Exercise details:
The reply to the records below should contain exactly the lines from the line with "s with snaps" through the line with "def State.carrier (s", and nothing besides.

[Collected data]
/-- The 128-byte line of a place within its own space. -/
def Loc.line : Loc → Nat
  | .hbm a => a / 128
  | .host a => a / 128

/-- The byte address of a place within its own space. -/
def Loc.addr : Loc → Nat
  | .hbm a => a
  | .host a => a

/-- The home of a place is this package's (R68). -/
def State.localHome (s : State) : Loc → Bool
  | .hbm a => s.isOwn a
  | .host _ => false

/-- The answer in hand is this one, and the place has its home outside the package (R16). -/
def State.farAnswer (s : State) (l : Loc) (f : Answer → Bool) : Bool :=
  !s.localHome l && match s.ans with | some x => f x | none => false

/-- The home of a place answers: a stack that trained, a package that is reachable, or the host (R362, R369 step 4). -/
def State.reachable (s : State) : Loc → Bool
  | .hbm a => if s.isOwn a then !s.absent.getLsbD (a % 2 ^ 39 / 2 ^ 36) else s.pod.contains (a / 2 ^ 42)
  | .host _ => s.ucie != 0 && s.bhp != 0

/-- A home that answers lets a write perform: it is not the host that refuses (R362). -/
def State.takes (s : State) (l : Loc) : Bool := s.reachable l && !s.farAnswer l fun x => x = .refused true

/-- The bytes at a home outside the package, as its answer gives them (R16). -/
def State.outside (s : State) (l : Loc) (bs : List Byte) : State :=
  match l with
  | .hbm a => if s.isOwn a then s else { s with mem := s.mem.writeN a bs }
  | .host a => { s with hostMem := s.hostMem.writeN a bs }

/-- The answer in hand brings what a home outside the package holds in [l, l + n). -/
def State.told (s : State) (l : Loc) (n : Nat) : State :=
  match s.ans with
  | some (.done bs) => s.outside l (bs.take n)
  | _ => s

/-- n bytes at their home (R69). -/
def State.readHome (s : State) (l : Loc) (n : Nat) : List Byte :=
  match l with
  | .hbm a => s.mem.readN s.fresh a n
  | .host a => s.hostMem.readN s.fresh a n

/-- The bytes at a home are poisoned, or their home is unreachable or refuses the read (R331, R362). -/
def State.poisonedAt (s : State) (l : Loc) (n : Nat) : Bool :=
  !s.reachable l || (s.farAnswer l fun x => x = .poison || x = .refused false) ||
  match l with
  | .hbm a => s.mem.poisoned a n
  | .host a => s.hostMem.poisoned a n

/-- The open snapshots whose range holds the line, innermost last (R104, R105). -/
def State.snapsOver (s : State) (line : Nat) : List (Nat × Snap) :=
  s.snaps.filter fun e => e.2.state = 2 && meetsRanges e.2.range (128 * line) (128 * line + 128)

/-- The innermost open snapshot whose range holds the line. -/
def State.innermost (s : State) (line : Nat) : Option (Nat × Snap) :=
  (s.snapsOver line).foldl (fun b e =>
    match b with
    | none => some e
    | some x => if x.2.level ≤ e.2.level then some e else b) none

/-- The line has a shadow at the snapshot (R104). -/
def Snap.shadowed (x : Snap) (line : Nat) : Bool := x.shadows.any fun e => e.line = line

/-- Arena lines that hold shadows or reserved quota (R109, R283). -/
def Snap.used (x : Snap) : Nat :=
  (x.shadows.filter fun e => e.aid = x.aid).length + (x.quota.filter fun q => q.2 = x.aid).length

/-- A line takes its shadow before its first write at the innermost level (R104); none when the arena is full (R109). An arena line that
a commit has reserved for this very line serves whichever agent writes the line first (assumption 78). -/
def State.shadow (s : State) (line : Nat) : Option State :=
  match s.innermost line with
  | none => some s
  | some (n, x) =>
    if x.shadowed line then some s
    else
      let aid : Option Nat :=
        match x.quota.find? fun q => q.1 = line with
        | some q => some q.2
        | none => if x.alines ≤ x.used then none else some x.aid
      match aid with
      | none => none
      | some a =>
        let sh : Shadow := ⟨line, s.mem.image s.fresh line, s.mem.poison.contains line, a, false⟩
        let x' : Snap := { x with shadows := x.shadows ++ [sh], quota := x.quota.filter fun q => q.1 != line }
        some { s with snaps := KMap.set s.snaps n x' }

/-- Every line of a write takes its shadow, or none. -/
def State.shadows (s : State) : List Nat → Option State
  | [] => some s
  | l :: ls =>
    match s.shadow l with
    | none => none
    | some s' => s'.shadows ls

/-! ### Messages over Galtum Link -/

/-- The Galtum Link port that a hash value picks, or while that is down the next one that is up (R86, R360). -/
def State.carrier (s : State) (h : Nat) : Nat :=
  match ((List.range 16).map fun k => (h + k) % 16).find? fun n => (KMap.get Port.down s.ports n).up with
  | some n => n
  | none => h % 16

/-- The key of a destination package and lane (R86, R360). -/
def laneKey (pkg lane : Nat) : Nat := 4096 * pkg + lane

/-- The Galtum Link port that carries a destination and lane: the one that has carried it while that is up, else the one its hash picks
(R360). -/
def State.route (s : State) (pkg lane : Nat) : Nat :=
  match KMap.find s.routes (laneKey pkg lane) with
  | some n => if (KMap.get Port.down s.ports n).up then n else s.carrier (Config.portHash pkg lane)
  | none => s.carrier (Config.portHash pkg lane)

/-- n flits put into the replay buffer of a port until they are acknowledged (R360). -/
def State.putFlits (s : State) (port n : Nat) : State :=
  let x := KMap.get Port.down s.ports port
  if x.up then { s with ports := KMap.set s.ports port { x with replay := x.replay + n } } else s

/-- The package a message goes to. -/
def PeerMsg.pkg : PeerMsg → Nat
  | .rsp r => r.rq
  | .wake pkg _ => pkg

/-- The flits of an answer or a wake message, at 232 bytes of messages a flit (R358). -/
def PeerMsg.flits : PeerMsg → Nat
  | .rsp r => max 1 ((r.data.length + 231) / 232)
  | .wake .. => 1

/-- The lane under which `routes` keeps the port of the answers and wake messages to a package (R360). -/
def peerLane : Nat := 3072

Solution for this task:
        some { s with snaps := KMap.set s.snaps n x' }

/-- Every line of a write takes its shadow, or none. -/
def State.shadows (s : State) : List Nat → Option State
  | [] => some s
  | l :: ls =>
    match s.shadow l with
    | none => none
    | some s' => s'.shadows ls

/-! ### Messages over Galtum Link -/

/-- The Galtum Link port that a hash value picks, or while that is down the next one that is up (R86, R360). -/
def State.carrier (s : State) (h : Nat) : Nat :=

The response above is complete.